Rosebel gold project enters homestretch (December 23, 2002)

Cambior (CBJ-T) is a step closer to construction at its Rosebel gold project in Suriname after that country’s National Assembly agreed to remove state-owned Grassalco’s option on the project.

Under a 1994 mineral agreement, Grassalco (Grasshopper Aluminum Co.) was entitled to acquire a 20% stake in project by covering 20% of the accumulated project costs at the time of exercise. Recently, the government amended the agreement so as to eliminate the option in exchange for a 5% interest in Rosebel’s operating company.

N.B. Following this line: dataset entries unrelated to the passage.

/-- A list's entries after one more is put at its end. -/
theorem getD_append_singleton (bits : List Bool) (b : Bool) (k : Nat) :
    (bits ++ [b]).getD k false = if k = bits.length then b else bits.getD k false := by
  obtain hk | rfl | hk := Nat.lt_trichotomy k bits.length
  · rw [List.getD_append _ _ _ _ hk, if_neg hk.ne]
  · simp
  · rw [if_neg hk.ne', List.getD_eq_default _ _ hk.le, List.getD_eq_default _ _ (by simpa using hk)]

/-- Pushing a bit appends it (41_classifier.md rule R110). -/
theorem HoldsBits.accPush {s : State} {bits : List Bool} (h : HoldsBits s bits) (b : Bool) :
    HoldsBits (s.accPush b) (bits ++ [b]) := by
  have hcount := h.count
  by_cases hlt : bits.length < 40
  case pos =>
    have hroom : s.bitcnt.toNat < 40 := by omega
    refine ⟨?_, fun k hk => ?_⟩
    · rw [accPush_bitcnt_toNat s b hroom, List.length_append, List.length_singleton]
      omega
    · have hindex : 39 - k = 39 - s.bitcnt.toNat ↔ k = bits.length := by omega
      rw [accPush_getLsbD s b _ hroom, if_congr hindex rfl (h.bit k hk), getD_append_singleton]
  case neg =>
    rw [accPush_full s b (by omega)]
    refine ⟨?_, fun k hk => ?_⟩
    · rw [List.length_append, List.length_singleton]
      omega
    · rw [List.getD_append _ _ _ _ (by omega), h.bit k hk]

/-- Pushing a sequence of bits appends it. -/
theorem HoldsBits.foldl_accPush {s : State} {bits : List Bool} (h : HoldsBits s bits) (more : List Bool) :
    HoldsBits (more.foldl State.accPush s) (bits ++ more) := by
  induction more generalizing s bits with
  | nil => rwa [List.append_nil]
  | cons b more ih => simpa using ih (h.accPush b)

/-- A full accumulator discards every further bit (41_classifier.md rule R110). -/
theorem foldl_accPush_full {s : State} (h : 40 ≤ s.bitcnt.toNat) (bits : List Bool) :
    bits.foldl State.accPush s = s := by
  induction bits with
  | nil => rfl
  | cons b bits ih => rw [List.foldl_cons, accPush_full s b h, ih]

/-- Settles O20: what the pushes hold, from an empty accumulator; after 40 bits it is full and the rest leave no trace. -/
theorem accumulatorAfterBits : Obligations.AccumulatorAfterBits := by
  intro s bits hacc hbits t
  have hempty := holdsBits_nil hacc hbits
  have ht : HoldsBits t bits := hempty.foldl_accPush bits
  refine ⟨ht.count, fun k hk => ht.bit k (by omega), fun i hi => ?clear, ?first⟩
  case clear =>
    have hbit := ht.bit (39 - i) (by omega)
    rw [Nat.sub_sub_self (by omega)] at hbit
    rw [hbit, List.getD_eq_default _ _ (by omega)]
  case first =>
    obtain hlt | hge : bits.length < 40 ∨ 40 ≤ bits.length := by omega
    · rw [List.take_of_length_le (by omega)]
    · have hfull : HoldsBits _ (bits.take 40) := hempty.foldl_accPush (bits.take 40)
      have hcount := hfull.count
      rw [List.length_take] at hcount
      calc t = (bits.take 40 ++ bits.drop 40).foldl State.accPush s := by rw [List.take_append_drop]
        _ = (bits.take 40).foldl State.accPush s := by
          rw [List.foldl_append, foldl_accPush_full (by omega)]

end Sys2Proof.Machine
end

section
/-! Proofs for 42_frame_decoder.md section 4 and 70_reset_and_hazards.md rule R194: the checksum, and a lost last pulse. -/

namespace Sys2Proof.Machine

/-- Settles O24: EXPSUM in numbers, and the rule's three frames by evaluation. -/
theorem checksumIsModular : Obligations.ChecksumIsModular :=
  ⟨expSum_toNat, by decide, by decide, by decide⟩

/-! ### Flipped bits -/

theorem frameByte_xor (a b : BitVec 40) (j : Fin 5) : frameByte (a ^^^ b) j = frameByte a j ^^^ frameByte b j :=
  BitVec.extractLsb'_xor

/-- Bit `i` of the frame is bit `i % 8` of byte `4 - i / 8`, and of no other byte (10_state.md rule R24). -/
theorem frameByte_twoPow : ∀ (i : Fin 40) (j : Fin 5),
    frameByte (BitVec.twoPow 40 i) j = if i.val / 8 + j.val = 4 then BitVec.twoPow 8 (i.val % 8) else 0 := by
  decide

The amendment also delays payments due to Grassalco until production begins, and the government granted the project a beneficial tax regime. The taxation rate will be the lesser of the regular statutory rate in force at the time (currently 36%) or 45%.

With Rosebel’s feasibility study and environmental impact study approved, the government of Suriname recently granted Cambior a 25-year right of exploitation, which is renewable. This was accompanied by a construction and development permit.

Cambior is in talks aimed at securing political-risk insurance for Rosebel — the final piece of the puzzle required before construction of the US$95-million project can begin.

Cambior has about $69 million in place for Rosebel’s development. Most recently, Jipangu, already the company’s major shareholder, exercised 4.95 million warrants at US83.3 apiece to boost its stake in Cambior to 28%, and add US$4.1 million to the miners coffers.

Another US$65 million comes in the form of a US$55-million non-revolving term loan and a US$10-million revolving credit facility arranged with a group of banks led by Scotia Capital and including Standard Bank London, the Bank of Nova Scotia, and NM Rothschild & Sons.

Under the deal, Cambior must hedge 30% of its production at a minimum of US$290 per oz. during the life of the loan. The hedge requirement decreases in tandem with loan repayments. Delivery of ounces can be delayed until the loan’s final maturity at the end of 2007. The hedge book is not subject to margin calls.

Cambior plans to fund the remaining capital cost from cash on hand and cash flow. At the end of September, the company had US$35 million in cash.

“Construction should begin once political-risk insurance is obtained,” says Chief Executive Officer Louis Gignac. “We are following our established calendar, and commercial production from the project is scheduled for the beginning of 2004.”

Construction at Rosebel, which lies 80 km south of the capital city of Paramaribo, is expected to last a year.

Based on current reserves, the operation is slated to produce 220,000 oz. gold per year at an average mine operating cost of US$187 per oz. During its 8-year life, the mine will employ 600 people.

At last count, Rosebel had a reserve of 36.9 million tonnes grading 1.63 grams gold per tonne, equivalent to 1.9 million contained ounces. Reserves were recently boosted by 43%, owing to the addition of a crushing and grinding circuit to allow for the processing of Rosebel’s transitional and hard-rock ores. The estimate is based on an assumed, long-term gold price of US$300 per oz.

Of the reserve, 21.2 million tonnes grading 1.47 grams gold are soft-rock material, 11.7 million tonnes are transitional material grading 1.81 grams gold, and the remaining 3.9 million tonnes are hard-rock material averaging 1.93 grams gold.

Total measured and indicated resources of 68 million tonnes grading 1.5 grams gold are found in six deposits: Kollhoven, Pay Caro, East Pay Caro, Mayo, Royal Hill and Rosebel. These lie within 15 km of each other, and most remain open laterally and at depth.